Best of the West: Typhoon devastates Northern Mariana Islands; Rural Colorado revitalization; Idaho startup connects landowners, recreationists

The Western Governors' Association keeps you updated on news of the West. Here are the western stories for the week starting Oct. 22, 2018, that you don't want to miss. Image: Colorado Tourism Office

Residents of the Northern Mariana Islands may face months without electricity or running water in the wake of the Super Typhoon Yutu, which devastated the U.S. territory on Oct. 24, killing one person. The storm's strength is tied for fifth place all-time when it comes to the highest wind speeds of any storm on record at the time of striking land.

Gov. Ralph Torres announced that the President has approved the Governor's request for an emergency declaration, which authorizes the Federal Emergency Management Agency to provide appropriate assistance for required emergency measures. Find local reports from the Saipan Daily and Marianas Variety.

The latest news from the Northern Mariana Islands.

Shifting Economic Gears: Rural Coloradans are adapting to changing economies by moving away from traditional industries to revitalize their communities and provide in-demand jobs and services.

On the state’s Western Slope, Lightworks Fiber employs former coal workers in Delta County to lay fiber optic cable to expand broadband access across the region. So far, the company has retrained 80 former miners, and for the first time in years, the county’s population is remaining stable.     

Grand Junction is shaking off its reputation as a predominantly older community as millennials and outdoor recreation enthusiasts embrace it as an up-and-coming city. Tech companies, startups, outdoor shops and tattoo parlors have popped up in recent years, and affordable home prices are drawing new residents.  

The recent designation of several Opportunity Zones in western Colorado, including portions of Delta County and Grand Junction, could continue to boost economic development and address workforce challenges in the region.

Shared Interests Protect Oregon Forest: Collaboration to prevent devastating wildfires in Oregon was the catalyst for “formerly adversarial” companies and forest management agencies to work together.  Lawsuits and other obstacles had contributed to dense wildfire fuel buildup in Malheur National Forest, but now companies are boosting their bottom lines by helping with firefighting, thinning and forest restoration. 

Vegetation Education: For decades, scientists have been studying an experimental forest in a designated section of Flathead National Forest in Montana. The plot is protected from thinning, prescribed burns and logging activities so researchers can study long-term data and inform future forest management decisions. Learn how this “larch lab” has impacted western forestry.   

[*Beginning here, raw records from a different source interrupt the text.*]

-- ==== Sys2Proof/Machine/Phase.lean ====
section
/-! DEFINITION. The commands of the phase unit but for the firing of table entries (R32-R61). -/

namespace Sys2Proof.Machine

/-- The lock state after an autonomous wrap: 3 wraps in ACQUIRE and the ninth flywheeled step in HOLDOVER are FREE
(R35, R42). -/
def State.wrapState (s : State) : State :=
  if s.lock = 1 then
    if 2 ≤ s.phase.wraps then s.setLock 0 else { s with phase := { s.phase with wraps := s.phase.wraps + 1 } }
  else if s.lock = 3 then
    if 8 ≤ s.rd F.PHASE_STATUS_HOLD_STEPS then s.setLock 0 else s.inc F.PHASE_STATUS_HOLD_STEPS
  else s

/-- AUTONOMOUS_WRAP (R34, R46). -/
def execAutonomousWrap (s : State) : Host.Outcome State Fault Refusal :=
  let prof := s.profOut
  let s := s.evtAll
  let s := { s with phase := { s.phase with measPrev := s.phase.meas, lockedPrev := s.phase.lockedAll } }
  let s := s.wrapState
  let n := s.stepNumber (s.phase.step + 1) none
  .next ((n.1.stepStart false false 0 n.2).ffCheck prof)

/-- EXPECTED_MARK_MISS (R42): MISS, event 0xB002, HOLDOVER. -/
def execExpectedMarkMiss (s : State) : Host.Outcome State Fault Refusal :=
  if s.lock == 2 && !s.phase.byMark && decide (s.rd F.PHASE_WINDOW_WIN < s.angle) then
    let s := (s.incSat F.PHASE_COUNTS_MISS).phaseEvent F.PHASE_EVENTS_MISS
    .next (((s.event 0xA0 0xB002).setLock 3).wr F.PHASE_STATUS_HOLD_STEPS 1)
  else .next s

/-- ACTIVE_SOURCE_LAPSE (R36). -/
def execActiveSourceLapse (s : State) : Host.Outcome State Fault Refusal := .next s.srcUpdate

/-- STEP_IN_EDGE (R59): the new level has held for IN_FILTER ticks. -/
def execStepInEdge (rising : Bool) (s : State) : Host.Outcome State Fault Refusal :=
  if rising == (s.rd F.PHASE_STEP_IO_IN_EDGE == 0) then
    .next (s.markIn 4 (s.now - s.rd F.PHASE_STEP_IO_IN_FILTER) none none)
  else .next s

/-- PHASE_CTRL_COMMIT (R49). -/
def execPhaseCtrlCommit (r : Req) (s : State) : Host.Outcome State Fault Refusal :=
  .next (s.cmdAt r F.PHASE_CTRL_COMMIT false (fun s => (s.wr F.PHASE_CTRL_COMMIT 1).wr F.PHASE_STATUS_COMMIT_PEND 1))

/-- PHASE_CTRL_REACQUIRE (R35). -/
def execPhaseCtrlReacquire (r : Req) (s : State) : Host.Outcome State Fault Refusal :=
  .next (s.cmdAt r F.PHASE_CTRL_REACQUIRE false (fun s => s.wr F.PHASE_CTRL_REACQUIRE 1))

/-- PHASE_CTRL_FORCE_FREE (R35). -/
def execPhaseCtrlForceFree (r : Req) (s : State) : Host.Outcome State Fault Refusal :=
  .next (s.cmdAt r F.PHASE_CTRL_FORCE_FREE false (fun s =>
    let prof := s.profOut
    (({ s with phase := { s.phase with run := [] } }).setLock 0).ffCheck prof))

/-- PHASE_CTRL_PROF_CLEAR (R54). -/
def execPhaseCtrlProfClear (r : Req) (s : State) : Host.Outcome State Fault Refusal :=
  .next (s.cmdAt r F.PHASE_CTRL_PROF_CLEAR false (fun s => s.profClear.ffCheck s.profOut))

/-- PHASE_STEP_SET_WRITE (R43). -/
def execPhaseStepSetWrite (r : Req) (value : BitVec 32) (s : State) : Host.Outcome State Fault Refusal :=
  .next (s.cmdAt r F.PHASE_STEP_SET_STEP false (fun s =>
    { s with phase := { s.phase with pendStep := some value.toNat } }))

/-- SEGMENT_START (R50): an OP_PREF's point ends; the arbiter evaluates. -/
def execSegmentStart (s : State) : Host.Outcome State Fault Refusal :=
  let s := { s with phase := { s.phase with opPref := none } }
  .next s.arbBoth

/-- A frond's copy takes the phase, and the rate at which it advances. (DEDUCED, log 16) -/
def State.copyNow (s : State) : FrondCopy :=
  ⟨s.phase.acc, s.phase.step, s.lock, s.on F.PHASE_STATUS_PROF_VALID, true, s.phaseInc, s.phase.odd⟩

/-- PHASE_BROADCAST (R55, R56): a frond whose check fails, by itself or by injection (R452), keeps its copy. -/
def execPhaseBroadcast (goodA goodB : Bool) (s : State) : Host.Outcome State Fault Refusal :=
  let c := s.copyNow
  let goodA := goodA && !s.armed 0xA0 1
  let goodB := goodB && !s.armed 0xA0 2
  let s := { s with phase := { s.phase with
    copyA := if goodA then c else s.phase.copyA, copyB := if goodB then c else s.phase.copyB } }
  let s := if goodA then s else s.err 0xA0 1
  .next (if goodB then s else s.err 0xA0 2)

/-- FROND_COPY_INVALID (R56, R470). (DEDUCED, log 16) -/
def execFrondCopyInvalid (f : Frond) (s : State) : Host.Outcome State Fault Refusal :=
  let ph := s.phase
  let ph := match f with
    | .A => { ph with copyA := { ph.copyA with valid := false } }
    | .B => { ph with copyB := { ph.copyB with valid := false } }
  .next (({ s with phase := ph }).err (frondPg f 0x108) 3)

/-- STEP_OUT_PULSE_END (R59). -/
def execStepOutPulseEnd (s : State) : Host.Outcome State Fault Refusal :=
  .next { s with phase := { s.phase with stepOut := false } }

end Sys2Proof.Machine
end

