/-- PACK_LIM_V and PACK_LIM_T keep their warning levels inside their limits (R385). -/
def packClamp (off : Nat) (w : Word) : Word :=
  if off = 0x128 then
    let w := clampFieldN F.PACK_LIM_V_OV_WARN 0 (F.PACK_LIM_V_OV.get w - 20) w
    clampFieldN F.PACK_LIM_V_UV_WARN (F.PACK_LIM_V_UV.get w + 20) 65535 w
  else
    let sg := fun (f : Field) (w : Word) => bitsInt f.width (f.get w)
    let w := clampField F.PACK_LIM_T_UT (-30) 127 (clampField F.PACK_LIM_T_OT (-128) 65 w)
    clampField F.PACK_LIM_T_UT_WARN (sg F.PACK_LIM_T_UT w + 2) 127
      (clampField F.PACK_LIM_T_OT_WARN (-128) (sg F.PACK_LIM_T_OT w - 2) w)

/-- PACK page: a changed capacity keeps each cell's SOC. -/
def State.packWrite (s : State) (r : Req) (off : Nat) (v : Word) : State × Nat :=
  let key := 0x69 * 4096 + off
  if off = 0x100 then
    let old := s.cEff
    s.store r key v (fun s => s.capRescale old)
  else if off = 0x110 then
    s.plain r key v (fun _ s => s.cmdBits r v [⟨F.PACK_CMD_RELEASE, false, fun s => after (execPackCmdRelease r s) s⟩,
      ⟨F.PACK_CMD_CLR_LIMIT, true, fun s => after (execPackCmdClrLimit r s) s⟩,
      ⟨F.PACK_CMD_WAKE_CLR, false, fun s => after (execPackCmdWakeClr r s) s⟩,
      ⟨F.PACK_CMD_ACCEPT, false, fun s => after (execPackCmdAccept r s) s⟩])
  else if off = 0x128 ∨ off = 0x130 then s.plain r key v (fun w s => s.setReg key (packClamp off w))
  else if off = 0x138 then s.store r key v State.balRefresh
  else s.store r key v id

/-- EST page. -/
def State.estWrite (s : State) (r : Req) (off : Nat) (v : Word) : State × Nat :=
  let key := 0x70 * 4096 + off
  if off = 0x100 then s.whole r key v (execEstCtrlWrite r (BitVec.ofNat 2 (F.EST_CTRL_POLICY.get v)))
  else if off = 0x120 then
    let old := s.cEff
    s.store r key v (fun s => s.capRescale old)
  else if off = 0x138 ∨ off = 0x140 then s.store r key v State.restRebase
  else if off = 0x160 then (s.setSel r key (v.toNat % 128), 0)
  else if off = 0x170 then
    s.plain r key v (fun _ s => s.cmdBits r v [⟨F.EST_CMD_ABORT_REST, false, fun s => after (execEstCmdAbortRest r s) s⟩,
      ⟨F.EST_CMD_REST_NOW, false, fun s => after (execEstCmdRestNow r s) s⟩,
      ⟨F.EST_CMD_RESTORE, true, fun s => after (execEstCmdRestore r s) s⟩,
      ⟨F.EST_CMD_CAPTURE, false, fun s => after (execEstCmdCapture r s) s⟩])
  else s.store r key v id

/-- EST_OCV page. -/
def State.ocvWrite (s : State) (r : Req) (off : Nat) (v : Word) : State × Nat :=
  let key := 0x71 * 4096 + off
  if off = 0x110 then
    s.plain r key v (fun _ s => s.cmdBits r v [⟨F.OCV_CMD_COMMIT, true, fun s => after (execOcvCommit r s) s⟩])
  else s.store r key v id

/-! ### Faults, interrupts, recorder -/

/-- MCOL page. -/
def State.mcolWrite (s : State) (r : Req) (off : Nat) (v : Word) : State × Nat :=
  let key := 0x80 * 4096 + off
  if off = 0x100 then s.whole r key v (execMfsWrite r v)
  else if off = 0x120 then
    s.store r key v (fun s => s.cmdBits r v [⟨F.MCOL_PIN_RELEASE, false, fun s => after (execMcolPinRelease r s) s⟩,
      ⟨F.MCOL_PIN_ASSERT, true, fun s => after (execMcolPinAssert r s) s⟩])
  else s.store r key v id

/-- RST_CMD by its code. -/
def rstCmdOf (r : Req) (v : Word) (s : State) : Host.Outcome State Fault Refusal :=
  let n := F.RST_CMD_CMD.get v
  let t := BitVec.ofNat 16 (F.RST_CMD_TARGET.get v)
  if n = 2 then execRstCmdEngine r t s else if n = 3 then execRstCmdPartition r t s
  else if n = 4 then execRstCmdChip r s else if n = 5 then execRstCmdPowerCycle r s else .next s

/-- DUMP page. -/
def State.dumpWrite (s : State) (r : Req) (off : Nat) (v : Word) : State × Nat :=
  let key := 0x84 * 4096 + off
  if off = 0x108 then
    s.plain r key v (fun _ s => s.cmdBits r v [⟨F.DUMP_CMD_CAPTURE, false, fun s => after (execDumpCapture r s) s⟩,
      ⟨F.DUMP_CMD_FLUSH, false, fun s => after (execDumpFlush r s) s⟩,
      ⟨F.DUMP_CMD_ERASE, true, fun s => after (execDumpErase r s) s⟩])
  else s.store r key v id

/-- An interrupt controller's page. -/
def State.ficWrite (s : State) (r : Req) (c : Ctl) (off : Nat) (v : Word) : State × Nat :=
  let key := ctlPage c * 4096 + off
  if 0x400 ≤ off ∧ off < 0x480 then s.whole r key v (execFicPendSet r c (fin 16 ((off - 0x400) / 8)) v)
  else if 0x480 ≤ off ∧ off < 0x500 then s.whole r key v (execFicPendClr r c (fin 16 ((off - 0x480) / 8)) v)
  else if 0x200 ≤ off ∧ off < 0x300 ∧ off % 32 = 16 then
    s.whole r key v (execFicEoi r c (fin 8 ((off - 0x200) / 32)) (BitVec.ofNat 10 v.toNat))
  else s.store r key v id

/-- A source's SRC register has been written. An armed PARITY injection meets the entry, which reads as erroneous: the
source is disabled (R452, R492). (DESIGN CHOICE, log 56) -/
def State.irqSrcSet (s : State) (c : Ctl) (src : Nat) : State :=
  let s := s.irqSrcSync c src
  if s.armed (ctlPage c) 1 then (s.err (ctlPage c) 1).wr (srcField c F.SRC_ENABLE src) 0 else s

/-- FIC_SRC and PIC_SRC pages: source `src` stands at this offset. -/
def State.srcWrite (s : State) (r : Req) (c : Ctl) (src key : Nat) (v : Word) : State × Nat :=
  if key % 4096 < 0x900 then s.store r key v (fun s => s.irqSrcSet c src) else s.store r key v id

/-- REC page. -/
def State.recWrite (s : State) (r : Req) (off : Nat) (v : Word) : State × Nat :=
  let key := 0x88 * 4096 + off
  if off = 0x100 then
    let f := F.REC_CTRL_FREEZE.get v == 1
    let u := F.REC_CTRL_UNFREEZE.get v == 1
    s.store r key v (fun s =>
      let s := s.tmodeCheck
      if f then after (execRecFreeze r u s) s else if u then after (execRecUnfreeze r s) s else s)
  else if off = 0x128 then
    s.whole r key v (execRecRdSelWrite r (bitOf v.toNat 63) (BitVec.ofNat 48 v.toNat))
  else s.store r key v id
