/-! ### Issue (R103-R112, R120, R121) -/

/-- The op word at an offset of the tile store. -/
def State.opAt (s : State) (f : Frond) (p pc : Nat) : Nat := s.bytesAt (storeKey f.idx p pc) 16

def State.pc (s : State) (f : Frond) (p : Nat) : Nat := s.rd (tf F.TSEQ_STATUS_PC f p)

/-- Issue may take an op: RUN or STALL. -/
def State.issuing (s : State) (f : Frond) (p : Nat) : Bool := s.seqState f p == 1 || s.seqState f p == 6

/-- The op word at PC, when it is one that may be read. -/
def State.opHere (s : State) (f : Frond) (p : Nat) : Nat := s.opAt f p (s.pc f p)

/-- Loops that end or run again as the program reaches `pc` in order. -/
def loopNext : Nat → Nat → List TileLoop → Nat × List TileLoop
  | 0, pc, l => (pc, l)
  | fuel + 1, pc, l =>
    match l with
    | [] => (pc, [])
    | x :: t =>
      if x.stop = pc then
        (if 1 < x.left then (x.start, { x with left := x.left - 1 } :: t) else loopNext fuel pc t)
      else (pc, l)

/-- PC and the loop stack take new values. -/
def State.seqGo (s : State) (f : Frond) (p pc : Nat) (l : List TileLoop) : State :=
  let s := s.updTile f p (fun u => { u with loops := l, wtTaken := false })
  (s.wr (tf F.TSEQ_STATUS_PC f p) pc).wr (tf F.TSEQ_STATUS_LOOP_DEPTH f p) l.length

/-- The program goes on at `pc` in order. -/
def State.seqTo (s : State) (f : Frond) (p pc : Nat) (l : List TileLoop) : State :=
  let r := loopNext 5 pc l
  s.seqGo f p r.1 r.2

/-- An op has issued: counted, and the next op word follows. -/
def State.seqNext (s : State) (f : Frond) (p : Nat) : State :=
  let s := (s.inc (tf F.TSEQ_ISSUED_COUNT f p)).wr (tf F.TSEQ_STATUS_STATE f p) 1
  s.seqTo f p (s.pc f p + 16) (s.tile f p).loops

/-- The sequencer waits: STATE and TSEQ_WAIT. (DESIGN CHOICE, log 18) -/
def State.seqHold (s : State) (f : Frond) (p st value counter : Nat) (wt : Bool) : State :=
  let s := (s.wr (tf F.TSEQ_STATUS_STATE f p) st).wr (tf F.TSEQ_WAIT_VALUE f p) value
  (s.wr (tf F.TSEQ_WAIT_COUNTER f p) counter).wr (tf F.TSEQ_WAIT_BY_WT f p) (b2n wt)

/-- The wait is over. -/
def State.seqFree (s : State) (f : Frond) (p : Nat) : State := s.seqHold f p 1 0 0 false

/-- Operand "B" of a SEQ op: S[B], or the sign-extended immediate (R120). -/
def TileUnit.seqB (u : TileUnit) (w : Nat) : Nat :=
  if bitOf w 112 then intBits 64 (bitsInt 32 (bitsAt w 55 24)) else u.sreg (bitsAt w 117 113)

def TileUnit.seqA (u : TileUnit) (w : Nat) : Nat := u.sreg (bitsAt w 122 118)

/-- The ALU's sixteen functions on 64-bit values (R120). -/
def aluOf (f a b : Nat) : Nat :=
  match f with
  | 0 => (a + b) % 2 ^ 64
  | 1 => (a + 2 ^ 64 - b % 2 ^ 64) % 2 ^ 64
  | 2 => a * b % 2 ^ 64
  | 3 => a &&& b
  | 4 => a ||| b
  | 5 => a ^^^ b
  | 6 => a * 2 ^ (b % 64) % 2 ^ 64
  | 7 => a / 2 ^ (b % 64)
  | 8 => intBits 64 (bitsInt 64 a / 2 ^ (b % 64))
  | 9 => if bitsInt 64 a ≤ bitsInt 64 b then a else b
  | 10 => if bitsInt 64 a ≤ bitsInt 64 b then b else a
  | 11 => min a b
  | 12 => max a b
  | 13 => b2n (decide (bitsInt 64 a < bitsInt 64 b))
  | 14 => b2n (decide (a < b))
  | _ => b2n (a == b)

/-- BR's comparisons (R120). -/
def brTaken (f a b : Nat) : Bool :=
  match f with
  | 0 => true
  | 1 => a == b
  | 2 => a != b
  | 3 => decide (bitsInt 64 a < bitsInt 64 b)
  | 4 => decide (bitsInt 64 b ≤ bitsInt 64 a)
  | 5 => decide (a < b)
  | _ => decide (b ≤ a)

/-- The S register `d` takes a value and the program goes on. -/
def State.seqSet (s : State) (f : Frond) (p d v : Nat) : State := (s.updTile f p (fun u => u.setS d v)).seqNext f p

def State.seqLi (s : State) (f : Frond) (p w : Nat) : State := s.seqSet f p (bitsAt w 127 123) (bitsAt w 87 24)

def State.seqAlu (s : State) (f : Frond) (p w : Nat) : State :=
  let u := s.tile f p
  s.seqSet f p (bitsAt w 127 123) (aluOf (bitsAt w 111 108) (u.seqA w) (u.seqB w))

/-- An address register takes a value modulo 2^24. -/
def TileUnit.setA (u : TileUnit) (n v : Nat) : TileUnit :=
  { u with aregs := Sparse.set (fun _ => 0) u.aregs n (v % 2 ^ 24) }

def State.seqAmov (s : State) (f : Frond) (p w : Nat) : State :=
  let c := bitsAt w 107 104
  (s.updTile f p (fun u => u.setA c ((if bitOf w 108 then 0 else u.areg c) + u.seqB w))).seqNext f p

/-- The fault of a LOOP: no body, a body beyond the enclosing one, or a fifth level (R121). (DESIGN CHOICE, log 18) -/
def State.loopFault (s : State) (f : Frond) (p w : Nat) : Option Nat :=
  let l := bitsAt w 103 88
  let loops := (s.tile f p).loops
  let out := match loops with | [] => false | x :: _ => decide (x.stop < s.pc f p + 16 + 16 * l)
  if l = 0 then some 1 else if out || decide (4 ≤ loops.length) then some 9 else none
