-- ==== Sys2Proof/Machine/Dispatch.lean ====
section
/-! DEFINITION. The meaning of each command: one arm per constructor of `Instr`, in the opcode table's order. -/

namespace Sys2Proof.Machine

The Race to Promontory: In 1869, the final spike was driven to complete the transcontinental railroad, connecting the Eastern and Western U.S. for the first time. Travel back in time with this interactive page by Union Pacific Railroad on "The Great Race" to complete the project, and learn about an exhibit in Omaha, Nebraska featuring unique photographs of the “visual splendor of the West.”  

Access Granted: An Idaho startup seeks to connect hunters, anglers and outdoor recreation users with private landowners, similar to the Airbnb model. The company, EntryG8, provides an opportunity for property owners to earn additional revenue, and outdoor enthusiasts to access private land.